Site icon Ryadel

Analysis of Linux Memory Management Mechanism

Linux - Come inviare E-Mail con sSMTP (con configurazioni-tipo per GMail, Aruba e Yahoo)
[TOC]

This article makes a simple analysis of the Linux memory management mechanism, trying to make you quickly understand some of the Linux memory management concepts and effective use of some management methods.

Linux 2.6 started to support the NUMA (Non-Uniform Memory Access) memory management mode. In a multi-CPU system, memory is divided into different Nodes by CPU. Each CPU has a Node. The speed of accessing a local Node is much faster than accessing Nodes on other CPUs.

View NUMA hardware information by numactl -H , you can see the size of the two nodes and the corresponding CPU core, and the distances of the CPU access node. As shown below, the distances from the CPU to the remote node are more than twice that of the local node.

View the NUMA statistics through numastat, including the number of memory allocation hits, misses, the number of local distribution, and the number of remote distributions.

Zone

The following node is divided into one or more zones, why there are zones, two reasons: 1. DMA devices can access a limited range of memory (ISA device can only access 16MB); 2.x86-32bit system address space is limited (32 The bit can only be 4GB at most), in order to use more memory, need to use HIGHMEM mechanism.

ZONE_DMA

The lowest memory area in the address segment is used for DMA (Industry Standard Architecture) device DMA access. In the x86 architecture, the Zone size is limited to 16MB.

ZONE_DMA32

The Zone is used for DMA devices that support the 32-bit address bus and is only available in 64-bit systems.

ZONE_NORMAL

The Zone's memory is directly mapped to a linear address by the kernel and can be used directly. In the X86-32 architecture, the address range of the zone is 16MB~896MB. In the X86-64 architecture, all the memory except the DMA and DMA32 is managed in the NORMAL zone.

ZONE_HIGHMEM

The Zone is only available on 32-bit systems and maps over 896MB of memory space by creating temporary page tables. That is, when the access is needed, the mapping relationship between the address space and the memory is established. After the access ends, the mapping relationship is released and the address space can be used for memory mapping of other HIGHMEMs.
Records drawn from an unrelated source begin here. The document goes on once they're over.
-- ==== Sys2Proof/Laws/Exec.lean ====
section
/-! SUPPORT. What every command does at the transaction interface, said once: it takes its transaction, gives one response
and leaves the build alone. -/

namespace Sys2Proof.Machine

/-- `s'` is `s` with one more response, the build and the queue of the Host unchanged. -/
abbrev Answers (s s' : State) : Prop :=
  s'.n = s.n ∧ s'.d = s.d ∧ s'.inbox = s.inbox ∧ ∃ r, s'.outbox = s.outbox ++ [r]

theorem refuse_answers (s : State) : Answers s s.refuse := ⟨rfl, rfl, rfl, _, rfl⟩

theorem raiseFault_answers (s : State) (c : FaultCode) (t : Transaction) : Answers s (s.raiseFault c t) :=
  ⟨rfl, rfl, rfl, _, rfl⟩

theorem respondOk_answers (s : State) (rval : Word) (payload : Bytes) : Answers s (s.respondOk rval payload) :=
  ⟨rfl, rfl, rfl, _, rfl⟩

theorem rejectIllegal_answers (s : State) (t : Transaction) : Answers s (s.rejectIllegal t) := by
  rcases rejectIllegal_eq s t with ⟨_, h⟩ | ⟨_, h⟩ <;> rw [h]
  · exact refuse_answers s
  · exact raiseFault_answers s _ t

/-! ### Every command but CSRR in one form -/

/-- The checks of a command, in the order its meaning makes them. -/
def precheck (s : State) : Instr → Option FaultCode
  | .vzero vd => checkMember s vd
  | .bget vs i => (checkMember s vs).or (checkBit s i)
  | .bset vd i _ => (checkMember s vd).or (checkBit s i)
  | .vxor vd va vb => (checkMember s vd).or ((checkMember s va).or (checkMember s vb))
  | .vcopy vd vs => (checkMember s vd).or (checkMember s vs)
  | .vload vd => checkMember s vd
  | .vstore vs => checkMember s vs
  | .swrite cnt => checkCount s cnt
  | .sread cnt => checkCount s cnt
  | .srestore idx => checkMember s idx
  | .csrr _ => none

/-- The register file a command that completes leaves. -/
def newMembers (s : State) (payload : Bytes) : Instr → List Bytes
  | .vzero vd => s.members.set vd.toNat (zeroVec s.n)
  | .bset vd i val => s.members.set vd.toNat (writeBit (s.member vd.toNat) i val)
  | .vxor vd va vb => s.members.set vd.toNat (xorVec (s.member va.toNat) (s.member vb.toNat))
  | .vcopy vd vs => s.members.set vd.toNat (s.member vs.toNat)
  | .vload vd => s.members.set vd.toNat (payloadIn s.n payload 0)
  | .swrite _ => (s.writeData payload).members.set s.p (s.writeData payload).parity
  | .srestore idx => s.members.set idx.toNat (if idx.toNat = s.p then s.parity else s.recon idx.toNat)
  | _ => s.members

/-- The response value word of a command that completes (R81). -/
def newValue (s : State) : Instr → Word
  | .bget vs i => (readBit (s.member vs.toNat) i).setWidth 32
  | .csrr csr => (s.csrRead csr).getD 0
  | _ => 0

/-- The output payload of a command that completes (R79). -/
def newOutput (s : State) : Instr → Bytes
  | .vstore vs => s.member vs.toNat
  | .sread _ => s.readData
  | _ => []

/-- What a command that completes leaves, all of it. -/
def effect (i : Instr) (t : Transaction) (s : State) : State :=
  { s with
    members := newMembers s t.payload i
    outbox := s.outbox ++ [{ resp := 0, rval := newValue s i, payload := newOutput s i }] }

/-- R174: every command but CSRR is its checks and its effect in the one frame. -/
theorem exec_eq_transact (i : Instr) (s : State) (h : ∀ csr, i ≠ .csrr csr) :
    exec i s = transact i s (precheck s i) (effect i) := by
  cases i with
  | csrr csr => exact absurd rfl (h csr)
  | swrite cnt =>
    show execSwrite cnt s = _
    unfold execSwrite
    congr 1
    funext t u
    simp only [effect, newMembers, newValue, newOutput, State.writeData_eq]
    rfl
  | _ => rfl

theorem effect_answers (i : Instr) (t : Transaction) (s : State) : Answers s (effect i t s) :=
  ⟨rfl, rfl, rfl, _, rfl⟩

/-- What a command answers when it answers a next state: refused while faulted, faulted by its first failing check, or
its effect. CSRR has no condition but its number (R160, R175). -/
theorem exec_next {i : Instr} {s s' : State} (h : exec i s = .next s') :
    ∃ t rest, Serves s t rest (payloadLength s.n i) ∧
      (((∀ csr, i ≠ .csrr csr) ∧ s.faulted = true ∧ s' = ({ s with inbox := rest } : State).refuse) ∨
       ((∀ csr, i ≠ .csrr csr) ∧ s.faulted = false ∧ ∃ code, precheck s i = some code ∧
          s' = ({ s with inbox := rest } : State).raiseFault code t) ∨
       ((∀ csr, i = .csrr csr → csrDefined csr) ∧ ((∀ csr, i ≠ .csrr csr) → s.faulted = false) ∧
          precheck s i = none ∧ s' = effect i t { s with inbox := rest }) ∨
       (∃ csr, i = .csrr csr ∧ ¬ csrDefined csr ∧ s' = ({ s with inbox := rest } : State).rejectIllegal t)) := by
  by_cases hi : ∃ csr, i = .csrr csr
  · obtain ⟨csr, rfl⟩ := hi
    obtain ⟨t, rest, hs, ⟨v, hv, rfl⟩ | ⟨hv, rfl⟩⟩ := execCsrr_next h
    · refine ⟨t, rest, hs, .inr (.inr (.inl ⟨?_, fun hne => absurd rfl (hne csr), rfl, ?_⟩))⟩
      · rintro csr' ⟨⟩
        exact (csrRead_isSome s csr).1 (by simp [hv])
      · have hv' : ({ s with inbox := rest } : State).csrRead csr = some v := hv
        simp [effect, newMembers, newValue, newOutput, hv', State.respondOk, State.respond, respWord, outcomeNumber]
    · refine ⟨t, rest, hs, .inr (.inr (.inr ⟨csr, rfl, fun hd => ?_, rfl⟩))⟩
      simpa [hv] using (csrRead_isSome s csr).2 hd
  · have hne : ∀ csr, i ≠ .csrr csr := fun csr hc => hi ⟨csr, hc⟩
    rw [exec_eq_transact i s hne] at h
    obtain ⟨t, rest, hs, ⟨hf, rfl⟩ | ⟨hf, c, hc, rfl⟩ | ⟨hf, hc, rfl⟩⟩ := transact_next h
    · exact ⟨t, rest, hs, .inl ⟨hne, hf, rfl⟩⟩
    · exact ⟨t, rest, hs, .inr (.inl ⟨hne, hf, c, hc, rfl⟩)⟩
    · exact ⟨t, rest, hs, .inr (.inr (.inl ⟨fun csr hc => absurd hc (hne csr), fun _ => hf, hc, rfl⟩))⟩

/-- R54: a command that answers a next state has taken its transaction and given one response. -/
theorem exec_answers {i : Instr} {s s' : State} (h : exec i s = .next s') :
    ∃ t rest, Serves s t rest (payloadLength s.n i) ∧ Answers { s with inbox := rest } s' := by
  obtain ⟨t, rest, hs, ⟨_, _, rfl⟩ | ⟨_, _, c, _, rfl⟩ | ⟨_, _, _, rfl⟩ | ⟨_, _, _, rfl⟩⟩ := exec_next h
  · exact ⟨t, rest, hs, refuse_answers _⟩
  · exact ⟨t, rest, hs, raiseFault_answers _ c t⟩
  · exact ⟨t, rest, hs, effect_answers i t _⟩
  · exact ⟨t, rest, hs, rejectIllegal_answers _ t⟩

/-! ### In the words of Safety.lean -/

/-- R172, R173: a fault taken, as a whole next state. -/
theorem raiseFault_taken (s : State) (rest : List HostEvent) (t : Transaction) (c : FaultCode) :
    ({ s with inbox := rest } : State).raiseFault c t = faultedWith s rest t (faultNumber c) := by
  cases c <;> rfl

/-- R175: a refusal, as a whole next state. -/
theorem refuse_taken (s : State) (rest : List HostEvent) :
    ({ s with inbox := rest } : State).refuse = refusedAnswer s rest := rfl

/-- R174: an effect, as a whole next state. -/
theorem effect_taken (i : Instr) (t : Transaction) (s : State) (rest : List HostEvent) :
    effect i t { s with inbox := rest } =
      completedWith s rest (newMembers s t.payload i) (newValue s i) (newOutput s i) := by
  cases i with
  | swrite cnt =>
    simp only [effect, newMembers, State.writeData_eq]
    rfl
  | _ => rfl

theorem checkMember_none {s : State} {m : Byte} (h : m.toNat < s.d) : checkMember s m = none := by
  simp [checkMember, h]

theorem checkCount_none {s : State} {cnt : Byte} (h : cnt.toNat = s.d - 1) : checkCount s cnt = none := by
  simp [checkCount, State.k, h]

theorem checkBit_none {s : State} {i : Word} (h : i.toNat < 8 * s.n) : checkBit s i = none := by
  simp [checkBit, State.nbits, h]

/-- R174: while running, a command other than CSRR that violates nothing completes with its effect. -/
theorem exec_completes {i : Instr} {s : State} {t : Transaction} {rest : List HostEvent}
    (hi : ∀ csr, i ≠ .csrr csr) (h : Serves s t rest (payloadLength s.n i)) (hr : Running s) (hc : precheck s i = none) :
    exec i s = .next (completedWith s rest (newMembers s t.payload i) (newValue s i) (newOutput s i)) := by
  rw [exec_eq_transact i s hi, transact_completes _ h hr hc, effect_taken]

/-- R77: what decodes to a CSRR names a defined register. -/
theorem decode_csrr_defined {cmd arg : Word} {csr : Byte} (h : decode cmd arg = .command (.csrr csr)) :
    csrDefined csr := by
  unfold decode requireZero at h
  simp only at h
  split at h <;> (try split_ifs at h) <;> simp_all

/-- Everything a step can do when it answers a next state (R174, R175, R200, R203). -/
theorem step_cases {s s' : State} (h : step s = .next s') :
    (s.inbox = [] ∧ s' = s) ∨
    (∃ rest, s.inbox = .reset :: rest ∧ s' = s.hostReset rest) ∨
    ∃ t rest, s.inbox = .submit t :: rest ∧
      ((s.faulted = true ∧ (∀ csr, decode t.cmd t.arg ≠ .command (.csrr csr)) ∧ s' = refusedAnswer s rest) ∨
       (s.faulted = false ∧ ∃ c, s' = faultedWith s rest t (faultNumber c)) ∨
       (∃ i, decode t.cmd t.arg = .command i ∧ (s.faulted = false ∨ ∃ csr, i = .csrr csr) ∧
         t.payload.length = payloadLength s.n i ∧ precheck s i = none ∧
         s' = completedWith s rest (newMembers s t.payload i) (newValue s i) (newOutput s i))) := by
  rcases step_next h with ⟨h1, rfl⟩ | ⟨r, h1, rfl⟩ | ⟨t, rest, i, h1, hd, he⟩ | ⟨t, rest, w, h1, hd, _, rfl⟩
  · exact .inl ⟨h1, rfl⟩
  · exact .inr (.inl ⟨r, h1, rfl⟩)
  · refine .inr (.inr ⟨t, rest, h1, ?_⟩)
    obtain ⟨t', rest', hs, hcases⟩ := exec_next he
    obtain ⟨rfl, rfl⟩ : t = t' ∧ rest = rest' := by simpa [h1] using hs.1
    obtain ⟨hne, hf, rfl⟩ | ⟨_, hf, c, _, rfl⟩ | ⟨_, hf, hc, rfl⟩ | ⟨csr, rfl, hn, rfl⟩ := hcases
    · exact .inl ⟨hf, fun csr hc => hne csr (by simpa [hd] using hc), rfl⟩
    · exact .inr (.inl ⟨hf, c, raiseFault_taken s rest t c⟩)
    · refine .inr (.inr ⟨i, hd, ?_, hs.2, hc, effect_taken i t s rest⟩)
      by_cases hi : ∃ csr, i = .csrr csr
      · exact .inr hi
      · exact .inl (hf fun csr hc => hi ⟨csr, hc⟩)
    · exact absurd (decode_csrr_defined hd) hn
  · refine .inr (.inr ⟨t, rest, h1, ?_⟩)
    rcases rejectIllegal_eq ({ s with inbox := rest } : State) t with ⟨hf, he⟩ | ⟨hf, he⟩ <;> rw [he]
    · exact .inl ⟨hf, by simp [hd], rfl⟩
    · exact .inr (.inl ⟨hf, _, raiseFault_taken s rest t _⟩)

end Sys2Proof.Machine
end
Zone related information can be viewed through /proc/zoneinfo . As shown below, there are two Nodes on the X86-64 system. Node0 has three zones: DMA, DMA32, and Normal. There is only one Normal Zone on Node1.

Page

Page is the basic unit of Linux underlying memory management and its size is 4KB. A Page is mapped to a contiguous piece of physical memory, and memory allocation and release must be done in Page units. The mapping of the process virtual address to the physical address is also performed through the Page Table page table. Each entry in the page table records the physical address corresponding to the virtual address of a Page.

TLB

Memory access needs to search for the Page structure corresponding to the address. This data is recorded in the page table. All accesses to the memory address must first query the page table, so the page table has the highest number of accesses.

In order to increase the speed of accessing the page table, the TLB (Translation Lookaside Buffer) mechanism was introduced to cache more pages in the CPU cache. Therefore, an important item in the performance statistics of the CPU is the TLB miss statistic item of the L1/L2 cache. In a large-memory system, for example, 256 GB of memory has a total of 256 GB/4 KB=67,108,864 page table entries.
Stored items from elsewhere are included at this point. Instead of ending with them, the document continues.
-- ==== Sys2Proof/Tests/Slice0.lean ====
section
/-! SUPPORT. Small tests, their expected results taken from spec/95_test_vectors.md and from the encodings of 30_encoding.md, and for
every statement with hypotheses a witness: a concrete state and operands that meet them all. -/

namespace Sys2Proof.Tests

open Sys2Proof.Machine

/-! ### WellFormed: an ill-formed term for its one check (R77 item 4) -/

theorem test_wellFormed_csrr_highest_defined : (Instr.csrr 0x06).wellFormed = true := by decide

theorem test_wellFormed_csrr_first_reserved : (Instr.csrr 0x07).wellFormed = false := by decide

/-! ### Decoding: words written out from the patterns of R72 and the opcodes of R77 -/

theorem test_decode_vzero : decode 0b00000000000000000000001000000001 0 = .command (.vzero 2) := by decide

theorem test_decode_bget : decode 0b00000000000000000000000100000010 9 = .command (.bget 1 9) := by decide

theorem test_decode_bset : decode 0b00000000000000010000000100000011 9 = .command (.bset 1 9 true) := by decide

theorem test_decode_bset_clear : decode 0b00000000000000000000000100000011 9 = .command (.bset 1 9 false) := by decide

theorem test_decode_vxor : decode 0b00000001000000000000001100000100 0 = .command (.vxor 3 0 1) := by decide

theorem test_decode_vcopy : decode 0b00000000000000010000001000000101 0 = .command (.vcopy 2 1) := by decide

theorem test_decode_vload : decode 0b00000000000000000000001000000110 0 = .command (.vload 2) := by decide

theorem test_decode_vstore : decode 0b00000000000000001111111100000111 0 = .command (.vstore 255) := by decide

theorem test_decode_swrite : decode 0b00000000000000000000001100010000 0 = .command (.swrite 3) := by decide

theorem test_decode_sread : decode 0b00000000000000000000001100010001 0 = .command (.sread 3) := by decide

theorem test_decode_srestore : decode 0b00000000000000000000001100010010 0 = .command (.srestore 3) := by decide

theorem test_decode_csrr : decode 0b00000000000000000000011000100000 0 = .command (.csrr 6) := by decide

/-- 95_test_vectors.md 4.3 and 2.2 to 2.5: one illegal word for each item of R77. -/
theorem test_decode_illegal :
    decode 0x00000000 0 = .illegal .unlistedOpcode ∧ decode 0x00000013 0 = .illegal .unlistedOpcode ∧
    decode 0x01000001 0 = .illegal .nonzeroField ∧ decode 0x00010002 3 = .illegal .nonzeroField ∧
    decode 0x00020003 3 = .illegal .nonzeroField ∧ decode 0x01000105 0 = .illegal .nonzeroField ∧
    decode 0x01000304 1 = .illegal .nonzeroArg ∧ decode 0x00000720 0 = .illegal .reservedCsr := by decide

/-- R87: the encoder against the spec's words. -/
theorem test_encode_words :
    encode (.bset 1 9 true) = (0x00010103, 9) ∧ encode (.vxor 3 0 1) = (0x01000304, 0) ∧
    encode (.vcopy 2 1) = (0x00010205, 0) ∧ encode (.swrite 3) = (0x00000310, 0) ∧
    encode (.csrr 4) = (0x00000420, 0) := by decide

/-- R53: the table's bit numbering and the bytes of the header agree. -/
theorem test_decodeTableWord :
    decodeTableWord 32 0x01000304 = some (.vxor 3 0 1) ∧ decodeTableWord 32 0x00000720 = none := by decide

/-! ### One step on a small engine (D = 4, N = 4) -/

/-- The members CLEAN of 95_test_vectors.md section 3. -/
def clean : List Bytes :=
  [[0x01, 0x02, 0x03, 0x04], [0x05, 0x06, 0x07, 0x08], [0x09, 0x0a, 0x0b, 0x0c], [0x0d, 0x0e, 0x0f, 0x00]]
If each entry occupies 16 bytes, 1 GB is required. It is apparent that the CPU cache cannot be fully cached. At this time, if the accessed memory is wide, it is easy for the TLB miss to increase the access delay.

Hugepages

In order to reduce the probability of TLB miss, Linux introduced the Hugepages mechanism, which can set the Page size to 2MB or 1GB. Under the 2MB Hugepages mechanism, the same 256GB memory page entry is reduced to 256GB/2MB=131072, which only requires 2MB. So Hugepages page table can be cached in the CPU cache.

By sysctl -w vm.nr_hugepages=1024  you can set the number of hugepages to 1024 and the total size to 4GB. It should be noted that setting the hugepages will request 2MB of memory blocks from the system and keep them (cannot be used for normal memory requests). If the system runs for a period of time and the memory fragmentation is high, then applying hugepages will fail.

The settings and mount methods for hugepages are shown below. After mount, the application needs to use mmap for file mapping in the mount path to use these hugepages.

Buddy System

The Linux Buddy System is designed to solve the memory fragmentation problem caused by the memory allocation in the unit of Page: that is, the system lacks consecutive Page Pages and memory requests that require continuous Page Pages cannot be satisfied.

The principle is very simple, different numbers of continuous Pages are combined into Block to allocate, Block is divided into 11 Block lists according to the power of two Pages, corresponding to 1,2,4,8,16,32,64,128 , 256, 512, and 1024 consecutive Pages. When calling the Buddy System for memory allocation, find the most suitable block based on the requested size.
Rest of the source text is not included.